Huh. So the ntuple solution from @DNF makes sense (uses @generated under the hood), but I’m surprised the straight tuple solution from @goerch works. Regardless, and interestingly, I found that for both approaches they work when iterating over the number of elements and calling fieldtype(T, i) in the iteration, but if you do what I originally did and first get the fieldtypes and then reference them, it is inefficient (extra allocations and slower). That is,

T((read(buffer, fieldtype(T, i)) for i in 1:fieldcount(T))...)

is performant, but

fts = fieldtypes(T)
T((read(buffer, fts[i]) for i in 1:fieldcount(T))...)

and

fts = fieldtypes(T)
T((read(buf, ft) for ft in fts)...)

are not. It is worth noting that this is not the case in the explicitly generated versions, likely because the fieldtypes call happens in the @generated block and each fieldtype is made explicit in the code generation / unrolling from @nexprs.

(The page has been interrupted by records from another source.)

-- ==== Sys2Proof/Machine/Classifier.lean ====
section
/-! DEFINITION. Unit CLS: the region classifier, the leaf colour, the analysis pass
(41_classifier.md). `luma` is the open parameter LUMA (00_scope.md R6): a meaning passes
`Config.luma`. -/

namespace Sys2Proof.Machine

/-- The in-bounds pixels of a region, row by row (00_scope.md R9). -/
def inBounds (s : State) (r : Region) : List (Nat × Nat) :=
  (List.range (min (r.y + r.h) s.cfg.imgH.toNat - r.y)).flatMap fun j =>
    (List.range (min (r.x + r.w) s.cfg.imgW.toNat - r.x)).map fun i => (r.x + i, r.y + j)

/-- The pixel lies on the region's own outline (41_classifier.md R142). -/
def onRing (r : Region) (p : Nat × Nat) : Bool :=
  decide (p.1 = r.x) || decide (p.1 + 1 = r.x + r.w) || decide (p.2 = r.y) ||
    decide (p.2 + 1 = r.y + r.h)

/-- Largest minus smallest of a list of lumas, 0 for none (41_classifier.md R141). -/
def spreadOf : List Nat → Nat
  | [] => 0
  | a :: rest => rest.foldl max a - rest.foldl min a

/-- `spread(A)` for a set of in-bounds pixels (41_classifier.md R141). -/
def spread (luma : Color → BitVec 16) (s : State) (ps : List (Nat × Nat)) : Nat :=
  spreadOf (ps.map fun p => (luma (pixel s p.1 p.2)).toNat)

/-- The region energy E (41_classifier.md R141). -/
def energy (luma : Color → BitVec 16) (s : State) (r : Region) : Nat :=
  spread luma s (inBounds s r)

/-- The border energy Eb (41_classifier.md R142). -/
def borderEnergy (luma : Color → BitVec 16) (s : State) (r : Region) : Nat :=
  spread luma s ((inBounds s r).filter (onRing r))

/-- The inner energy Ei (41_classifier.md R142). -/
def innerEnergy (luma : Color → BitVec 16) (s : State) (r : Region) : Nat :=
  spread luma s ((inBounds s r).filter fun p => !onRing r p)

/-- `edgeDom` (41_classifier.md R144). -/
def edgeDom (luma : Color → BitVec 16) (s : State) (r : Region) : Bool :=
  decide (0 < borderEnergy luma s r) && decide (0 < innerEnergy luma s r) &&
    decide (2 * innerEnergy luma s r ≤ borderEnergy luma s r) &&
    (decide (2 * Config.minBlock < r.w) || decide (2 * Config.minBlock < r.h))

/-- `classify(x, y, w, h)` (41_classifier.md R146): the decision (`undivided` is Leaf) and the deciding
step. -/
def classify (luma : Color → BitVec 16) (s : State) (r : Region) : Division × Nat :=
  if r.w ≤ Config.minBlock ∧ r.h ≤ Config.minBlock then (.undivided, 1)
  else if energy luma s r = 0 then (.undivided, 2)
  else if edgeDom luma s r = false ∧ energy luma s r ≤ s.cfg.maxgrad.toNat ∧
      r.w ≤ 4 * Config.minBlock ∧ r.h ≤ 4 * Config.minBlock then (.undivided, 4)
  else
    match splitGeom r.w r.h with
    | .undivided => (.undivided, 6)
    | .width w1 w2 => (.width w1 w2, 5)
    | .height h1 h2 => (.height h1 h2, 5)

/-- `avgColor(x, y, w, h)` (41_classifier.md R149): the exact mean of each channel, truncated. -/
def avgColor (s : State) (r : Region) : Color :=
  let cs := (inBounds s r).map fun p => pixel s p.1 p.2
  let mean (ch : Color → Byte) : Byte := BitVec.ofNat 8 ((cs.map fun c => (ch c).toNat).sum / cs.length)
  ⟨mean Color.r, mean Color.g, mean Color.b⟩

/-- RES[0] of SPLITGEOM and CLASSIFY: 0 none or leaf, 1 width, 2 height (41_classifier.md R147, R148). -/
def divisionKind : Division → Nat
  | .undivided => 0
  | .width _ _ => 1
  | .height _ _ => 2

/-- RES[1]: the first size. -/
def divisionFirst : Division → Nat
  | .undivided => 0
  | .width a _ => a
  | .height a _ => a

/-- RES[2]: the second size. -/
def divisionSecond : Division → Nat
  | .undivided => 0
  | .width _ b => b
  | .height _ b => b

/-- One visit of the analysis pass (41_classifier.md R150). -/
def analyzeVisit (luma : Color → BitVec 16) (_ : Nat) (r : Region) (s : State) :
    Except Raise Visited :=
  match children r (classify luma s r).1 with
  | none =>
    .ok (s.withAna ⟨s.ana.pattern ++ [true], s.ana.leafcolor ++ [avgColor s r]⟩, none)
  | some kids => .ok (s.withAna { s.ana with pattern := s.ana.pattern ++ [false] }, some kids)

/-- `analyze()` (41_classifier.md R150). -/
def analyze (luma : Color → BitVec 16) (s : State) : Except Raise State :=
  walk (analyzeVisit luma) (s.withAna ⟨[], []⟩)

/-- SPLITGEOM w, h (41_classifier.md R147). -/
def execSplitgeom (s : State) : Host.Outcome State Fault Refusal :=
  runCommand noNeeds checkSplitgeom
    (fun s =>
      let d := splitGeom (arg0 s) (arg1 s)
      .ok (setRes012 s (divisionKind d) (divisionFirst d) (divisionSecond d)))
    id s

/-- CLASSIFY x, y, w, h (41_classifier.md R148). -/
def execClassify (s : State) : Host.Outcome State Fault Refusal :=
  runCommand imgOK checkClassify
    (fun s =>
      let c := classify Config.luma s (argRegion s)
      .ok (setRes0123 s (divisionKind c.1) (divisionFirst c.1) (divisionSecond c.1) c.2))
    id s

/-- AVGCOLOR x, y, w, h (41_classifier.md R149). -/
def execAvgcolor (s : State) : Host.Outcome State Fault Refusal :=
  runCommand imgOK checkAvgcolor
    (fun s => .ok (setRes0 s (packColor (avgColor s (argRegion s))))) id s

/-- ANALYZE (41_classifier.md R150); its body raises nothing. -/
def execAnalyze (s : State) : Host.Outcome State Fault Refusal :=
  runCommand cfgOK noChecks
    (fun s => do
      let s' ← analyze Config.luma s
      pure (setRes01 s' s'.ana.leafcolor.length s'.ana.pattern.length))
    (freeRes01 ∘ freeWalk ∘ freeAnalysis) s

end Sys2Proof.Machine
end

I am not sure if I prefer these simple tuple/ntuple versions or the @generated versions. Simple is great, but it seems like they are relying on hidden compiler optimizations that - for now - mirror the explicitly generated version, but are a little fragile. Thoughts? I feel like the generated version is more likely to produce the same performance down the road (when I inevitably need to change something) even if the syntax is a little harder to parse.

Thanks again everyone for all of the great input.